Permeability and active transporters
Permeability, referred to as the capability of NCEs to penetrate across the human GI tract, is another key factor governing human oral absorption31-32. Ideally, oral absorption of drug substances is measured by quantifying the fraction of the designated drug absorbed through the human GI tract. Although the data derived are considered very reliable and serve as ‘gold standards’ in the assessment of oral absorption of drug substances, the approach is impractical in early discovery due to the intricate and costly experimental procedures. Alternatively, high throughput in vitro permeability assays using either artificial membranes or cellbased models, are becoming the methods of choice in early drug discovery11,31.

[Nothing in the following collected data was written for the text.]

theorem State.accOpenOwner_within {x2 : Nat} {x3 : Nat} (hm : m < 2) (h : OnlyMast m s0 s) : OnlyMast m s0 (State.accOpenOwner s m x2 x3) := by
  unfold State.accOpenOwner
  repeat' with_reducible
    first
    | assumption | apply State.action_within | apply State.sessionResult_within | apply State.setKeys_within | apply State.openSession_within
    | apply State.failSession_within | apply OnlyMast.of_ite | intro _ | apply OnlyMast.of_getD | (apply OnlyMast.of_snd; assumption)
    | apply foldl_keeps (OnlyMast m s0) | simp only [↓OnlyMast.mk_other, ↓id_eq] | split

theorem State.accOpenPassword_within {x2 : Nat} {x3 : Nat} {x4 : Nat} (hm : m < 2) (h : OnlyMast m s0 s) : OnlyMast m s0 (State.accOpenPassword s m x2 x3 x4) := by
  unfold State.accOpenPassword
  repeat' with_reducible
    first
    | assumption | apply State.action_within | apply State.sessionResult_within | apply State.failSession_within | apply State.bput_within
    | apply State.setKeys_within | apply OnlyMast.of_ite | intro _ | apply OnlyMast.of_getD | (apply OnlyMast.of_snd; assumption)
    | apply foldl_keeps (OnlyMast m s0) | simp only [↓OnlyMast.mk_other, ↓id_eq] | split

theorem State.accSetpw_within {x2 : Nat} {x3 : Nat} {x4 : Nat} (hm : m < 2) (h : OnlyMast m s0 s) : OnlyMast m s0 (State.accSetpw s m x2 x3 x4) := by
  unfold State.accSetpw
  repeat' with_reducible
    first
    | assumption | apply State.action_within | apply State.deny_within | apply State.sessionResult_within
    | (apply State.drbgRequest_within; assumption) | apply State.output_within | apply State.setKeys_within | apply OnlyMast.of_ite | intro _
    | apply OnlyMast.of_getD | (apply OnlyMast.of_snd; assumption) | apply foldl_keeps (OnlyMast m s0) | simp only [↓OnlyMast.mk_other, ↓id_eq]
    | split

theorem State.accClose_within {x2 : Nat} {x3 : Nat} (hm : m < 2) (h : OnlyMast m s0 s) : OnlyMast m s0 (State.accClose s m x2 x3) := by
  unfold State.accClose
  repeat' with_reducible
    first
    | assumption | apply State.action_within | apply State.closeSession_within | apply OnlyMast.of_ite | intro _ | apply OnlyMast.of_getD
    | (apply OnlyMast.of_snd; assumption) | apply foldl_keeps (OnlyMast m s0) | simp only [↓OnlyMast.mk_other, ↓id_eq] | split

/-! ## SailOps -/

theorem State.sailAction_within {x1 : Nat} {x2 : Nat} {x3 : Nat} {x4 : Nat} {x5 : Nat} {x6 : State → State} (hf6 : ∀ y0, OnlyMast m s0 y0 → OnlyMast m s0 (x6 y0)) (hm : m < 2) (h : OnlyMast m s0 s) : OnlyMast m s0 (State.sailAction s x1 x2 x3 x4 x5 x6) := by
  unfold State.sailAction
  repeat' with_reducible
    first
    | assumption | apply State.capture_within | apply hf6 | apply OnlyMast.of_ite | intro _ | apply OnlyMast.of_getD
    | (apply OnlyMast.of_snd; assumption) | apply foldl_keeps (OnlyMast m s0) | simp only [↓OnlyMast.mk_other, ↓id_eq] | split

/-! ## Transmit -/

theorem State.feSend_within {x1 : Nat} {x2 : Nat} (hm : m < 2) (h : OnlyMast m s0 s) : OnlyMast m s0 (State.feSend s x1 x2) := by
  unfold State.feSend
  repeat' with_reducible
    first
    | assumption | apply State.emit_within | apply OnlyMast.of_ite | intro _ | apply OnlyMast.of_getD | (apply OnlyMast.of_snd; assumption)
    | apply foldl_keeps (OnlyMast m s0) | simp only [↓OnlyMast.mk_other, ↓id_eq] | split

theorem State.countFlags_within {x1 : Nat} {x2 : Nat} (hm : m < 2) (h : OnlyMast m s0 s) : OnlyMast m s0 (State.countFlags s x1 x2) := by
  unfold State.countFlags
  repeat' with_reducible
    first
    | assumption | apply State.bump_within | apply OnlyMast.of_ite | intro _ | apply OnlyMast.of_getD | (apply OnlyMast.of_snd; assumption)
    | apply foldl_keeps (OnlyMast m s0) | simp only [↓OnlyMast.mk_other, ↓id_eq] | split

theorem State.countSent_within {x1 : Nat} {x2 : TxFrame} (hm : m < 2) (h : OnlyMast m s0 s) : OnlyMast m s0 (State.countSent s x1 x2) := by
  unfold State.countSent
  repeat' with_reducible
    first
    | assumption | apply State.bump_within | apply OnlyMast.of_ite | intro _ | apply OnlyMast.of_getD | (apply OnlyMast.of_snd; assumption)
    | apply foldl_keeps (OnlyMast m s0) | simp only [↓OnlyMast.mk_other, ↓id_eq] | split

theorem State.staleCheck_within  (hm : m < 2) (h : OnlyMast m s0 s) : OnlyMast m s0 (State.staleCheck s m) := by
  unfold State.staleCheck
  repeat' with_reducible
    first
    | assumption | apply State.put_within | apply State.irq_within | apply State.bump_within | apply OnlyMast.of_ite | intro _
    | apply OnlyMast.of_getD | (apply OnlyMast.of_snd; assumption) | apply foldl_keeps (OnlyMast m s0) | simp only [↓OnlyMast.mk_other, ↓id_eq]
    | split

/-! ## Domains -/

theorem State.setDom_within {x2 : Nat} {x3 : Dom} (hm : m < 2) (h : OnlyMast m s0 s) : OnlyMast m s0 (State.setDom s m x2 x3) := by
  unfold State.setDom
  repeat' with_reducible
    first
    | assumption | apply State.setMast_within | apply OnlyMast.of_ite | intro _ | apply OnlyMast.of_getD | (apply OnlyMast.of_snd; assumption)
    | apply foldl_keeps (OnlyMast m s0) | simp only [↓OnlyMast.mk_other, ↓id_eq] | split

/-! ## Gates -/

theorem State.setEport_within {x2 : Nat} {x3 : Gate} (hm : m < 2) (h : OnlyMast m s0 s) : OnlyMast m s0 (State.setEport s m x2 x3) := by
  unfold State.setEport
  repeat' with_reducible
    first
    | assumption | apply State.setMast_within | apply OnlyMast.of_ite | intro _ | apply OnlyMast.of_getD | (apply OnlyMast.of_snd; assumption)
    | apply foldl_keeps (OnlyMast m s0) | simp only [↓OnlyMast.mk_other, ↓id_eq] | split

theorem State.ethSend_within {x2 : Nat} {x3 : Nat} {x4 : Nat} {x5 : Nat} {x6 : Body} (hm : m < 2) (h : OnlyMast m s0 s) : OnlyMast m s0 (State.ethSend s m x2 x3 x4 x5 x6) := by
  unfold State.ethSend
  repeat' with_reducible
    first
    | assumption | apply State.emit_within | apply State.bump_within | apply State.event_within | apply State.sendOn_within | apply OnlyMast.of_ite
    | intro _ | apply OnlyMast.of_getD | (apply OnlyMast.of_snd; assumption) | apply foldl_keeps (OnlyMast m s0)
    | simp only [↓OnlyMast.mk_other, ↓id_eq] | split

theorem State.holdHead_within {x2 : Nat} {x3 : Nat} {x4 : Nat} (hm : m < 2) (h : OnlyMast m s0 s) : OnlyMast m s0 (State.holdHead s m x2 x3 x4) := by
  unfold State.holdHead
  repeat' with_reducible
    first
    | assumption | apply State.bump_within | apply State.setEport_within | apply OnlyMast.of_ite | intro _ | apply OnlyMast.of_getD
    | (apply OnlyMast.of_snd; assumption) | apply foldl_keeps (OnlyMast m s0) | simp only [↓OnlyMast.mk_other, ↓id_eq] | split

theorem State.showGate_within {x1 : Nat} {x2 : Nat} (hm : m < 2) (h : OnlyMast m s0 s) : OnlyMast m s0 (State.showGate s x1 x2) := by
  unfold State.showGate
  repeat' with_reducible
    first
    | assumption | apply State.put_within | apply OnlyMast.of_ite | intro _ | apply OnlyMast.of_getD | (apply OnlyMast.of_snd; assumption)
    | apply foldl_keeps (OnlyMast m s0) | simp only [↓OnlyMast.mk_other, ↓id_eq] | split

theorem State.showMaxOpen_within {x1 : Nat} {x2 : Nat} (hm : m < 2) (h : OnlyMast m s0 s) : OnlyMast m s0 (State.showMaxOpen s x1 x2) := by
  unfold State.showMaxOpen
  repeat' with_reducible
    first
    | assumption | apply State.put_within | apply OnlyMast.of_ite | intro _ | apply OnlyMast.of_getD | (apply OnlyMast.of_snd; assumption)
    | apply foldl_keeps (OnlyMast m s0) | simp only [↓OnlyMast.mk_other, ↓id_eq] | split

theorem State.overrun_within {x2 : Nat} (hm : m < 2) (h : OnlyMast m s0 s) : OnlyMast m s0 (State.overrun s m x2) := by
  unfold State.overrun
  repeat' with_reducible
    first
    | assumption | apply State.bump_within | apply State.setEport_within | apply OnlyMast.of_ite | intro _ | apply OnlyMast.of_getD
    | (apply OnlyMast.of_snd; assumption) | apply foldl_keeps (OnlyMast m s0) | simp only [↓OnlyMast.mk_other, ↓id_eq] | split

theorem State.shiftGates_within {x2 : Nat} (hm : m < 2) (h : OnlyMast m s0 s) : OnlyMast m s0 (State.shiftGates s m x2) := by
  unfold State.shiftGates
  repeat' with_reducible
    first
    | assumption | apply State.overrun_within | apply State.setEport_within | apply OnlyMast.of_ite | intro _ | apply OnlyMast.of_getD
    | (apply OnlyMast.of_snd; assumption) | apply foldl_keeps (OnlyMast m s0) | simp only [↓OnlyMast.mk_other, ↓id_eq] | split

theorem State.shapeGrant_within  (hm : m < 2) (h : OnlyMast m s0 s) : OnlyMast m s0 (State.shapeGrant s m) := by
  unfold State.shapeGrant
  repeat' with_reducible
    first
    | assumption | apply State.put_within | apply State.setMast_within | apply OnlyMast.of_ite | intro _ | apply OnlyMast.of_getD
    | (apply OnlyMast.of_snd; assumption) | apply foldl_keeps (OnlyMast m s0) | simp only [↓OnlyMast.mk_other, ↓id_eq] | split

theorem State.shape_within {x1 : Nat} {x2 : Nat} {x3 : Nat} {x4 : Nat} (hm : m < 2) (h : OnlyMast m s0 s) : OnlyMast m s0 (State.shape s x1 x2 x3 x4).2 := by
  unfold State.shape
  repeat' with_reducible
    first
    | assumption | apply State.put_within | apply State.bump_within | apply OnlyMast.of_ite | intro _ | apply OnlyMast.of_getD
    | (apply OnlyMast.of_snd; assumption) | apply foldl_keeps (OnlyMast m s0) | simp only [↓OnlyMast.mk_other, ↓id_eq] | split

theorem State.unshape_within {x1 : Nat} {x2 : Nat} {x3 : Nat} {x4 : Nat} (hm : m < 2) (h : OnlyMast m s0 s) : OnlyMast m s0 (State.unshape s x1 x2 x3 x4) := by
  unfold State.unshape
  repeat' with_reducible
    first
    | assumption | apply State.put_within | apply OnlyMast.of_ite | intro _ | apply OnlyMast.of_getD | (apply OnlyMast.of_snd; assumption)
    | apply foldl_keeps (OnlyMast m s0) | simp only [↓OnlyMast.mk_other, ↓id_eq] | split

theorem State.sluice_within {x2 : Nat} {x3 : Nat} {x4 : Nat} (hm : m < 2) (h : OnlyMast m s0 s) : OnlyMast m s0 (State.sluice s m x2 x3 x4).2 := by
  unfold State.sluice
  repeat' with_reducible
    first
    | assumption | apply State.setMast_within | apply State.put_within | apply State.bump_within | apply OnlyMast.of_ite | intro _
    | apply OnlyMast.of_getD | (apply OnlyMast.of_snd; assumption) | apply foldl_keeps (OnlyMast m s0) | simp only [↓OnlyMast.mk_other, ↓id_eq]
    | split

theorem State.nodeSluice_within {x2 : Nat} {x3 : Nat} {x4 : Nat} (hm : m < 2) (h : OnlyMast m s0 s) : OnlyMast m s0 (State.nodeSluice s m x2 x3 x4).2 := by
  unfold State.nodeSluice
  repeat' with_reducible
    first
    | assumption | apply State.bump_within | apply State.setMast_within | apply OnlyMast.of_ite | intro _ | apply OnlyMast.of_getD
    | (apply OnlyMast.of_snd; assumption) | apply foldl_keeps (OnlyMast m s0) | simp only [↓OnlyMast.mk_other, ↓id_eq] | split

— Parallel artificial membrane permeability assay, known as PAMPA33, offers a fast and robust tool for screening permeability of NCEs in early discovery phases33-37. The method monitors the capability of drug candidates to permeate through a chemical membrane immobilised on a 96-well filter plate. The fraction of NCEs pervaded through the chemical membrane is quantified simply using a UV plate reader (primary) and LC/MS (supplementary for those lacking UV chromophores). As a simple chemical model, however, it can only estimate permeability for compounds with a passive transcellular diffusion mechanism and small molecular weights (eg <500). Preferably it may serve as a pre-screening tool for permeability ranking when multiple in vitro models are introduced to address GI permeability.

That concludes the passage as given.